*PROMPT*:
Exactly as given, write out the lines from the one containing "def cellsAbove : Option" through the end of the listing, with both ends included and nothing else.

↓↓↓

-- ==== Sys2Proof/Machine/Memory.lean ====
section
/-! DEFINITION. Memory: cells in one canonical form, byte order (00 R5), the physical map (05 R143), keys and
poison (01 R21, R22, R28), scratchpads and full/empty bits (05 R140), L1 and L2 (05 R142 to R146), version lines
(06 R169), and the hotness counters (05 R156). -/

namespace Sys2Proof.Machine

open Sys2Proof

/-! ## Cells -/

/-- The byte at an address; an address that is not listed reads zero (log entry 1). -/
def cellGet : List Host.Cell → Nat → Byte
  | [], _ => 0
  | (k, b) :: t, a => if k = a then b else cellGet t a

/-- Remove an address. -/
def cellDel : List Host.Cell → Nat → List Host.Cell
  | [], _ => []
  | (k, b) :: t, a => if k = a then t else (k, b) :: cellDel t a

/-- List an address with a byte, keeping the addresses rising. -/
def cellPut : List Host.Cell → Nat → Byte → List Host.Cell
  | [], a, x => [(a, x)]
  | (k, b) :: t, a, x =>
    if a < k then (a, x) :: (k, b) :: t
    else if a = k then (a, x) :: t
    else (k, b) :: cellPut t a x

/-- Write a byte: zero removes the entry, so that equal memories are equal lists. -/
def cellSet (m : List Host.Cell) (a : Nat) (x : Byte) : List Host.Cell :=
  if x = 0 then cellDel m a else cellPut m a x

/-- `n` bytes from an address. -/
def cellsRead (m : List Host.Cell) (a n : Nat) : List Byte := (List.range n).map fun i => cellGet m (a + i)

/-- Write bytes from an address upwards. -/
def cellsWrite (m : List Host.Cell) (a : Nat) : List Byte → List Host.Cell
  | [] => m
  | b :: bs => cellsWrite (cellSet m a b) (a + 1) bs

/-- Every address in the list lies above `a`, rising, and no entry is zero. -/
def cellsAbove : Option Nat → List Host.Cell → Bool
  | _, [] => true
  | none, (k, b) :: t => b != 0 && cellsAbove (some k) t
  | some a, (k, b) :: t => decide (a < k) && b != 0 && cellsAbove (some k) t

/-- The canonical form: addresses strictly rising, no entry equal to what an unlisted address reads as. -/
def cellsWf (m : List Host.Cell) : Bool := cellsAbove none m

/-- The memory keeps its canonical form. -/
def Mem.wf (m : Mem) : Bool := cellsWf m.bytes && cellsWf m.sram

/-! ## Byte order (00 R5) -/

/-- Bytes as a number, least significant first. -/
def leNat : List Byte → Nat
  | [] => 0
  | b :: bs => b.toNat + 256 * leNat bs

/-- The `n` low bytes of a number, least significant first. -/
def natLe : Nat → Nat → List Byte
  | 0, _ => []
  | n + 1, x => BitVec.ofNat 8 x :: natLe n (x / 256)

↑↑↑

*FINAL ANSWER*:
def cellsAbove : Option Nat → List Host.Cell → Bool
  | _, [] => true
  | none, (k, b) :: t => b != 0 && cellsAbove (some k) t
  | some a, (k, b) :: t => decide (a < k) && b != 0 && cellsAbove (some k) t

/-- The canonical form: addresses strictly rising, no entry equal to what an unlisted address reads as. -/
def cellsWf (m : List Host.Cell) : Bool := cellsAbove none m

/-- The memory keeps its canonical form. -/
def Mem.wf (m : Mem) : Bool := cellsWf m.bytes && cellsWf m.sram

/-! ## Byte order (00 R5) -/

/-- Bytes as a number, least significant first. -/
def leNat : List Byte → Nat
  | [] => 0
  | b :: bs => b.toNat + 256 * leNat bs

/-- The `n` low bytes of a number, least significant first. -/
def natLe : Nat → Nat → List Byte
  | 0, _ => []
  | n + 1, x => BitVec.ofNat 8 x :: natLe n (x / 256)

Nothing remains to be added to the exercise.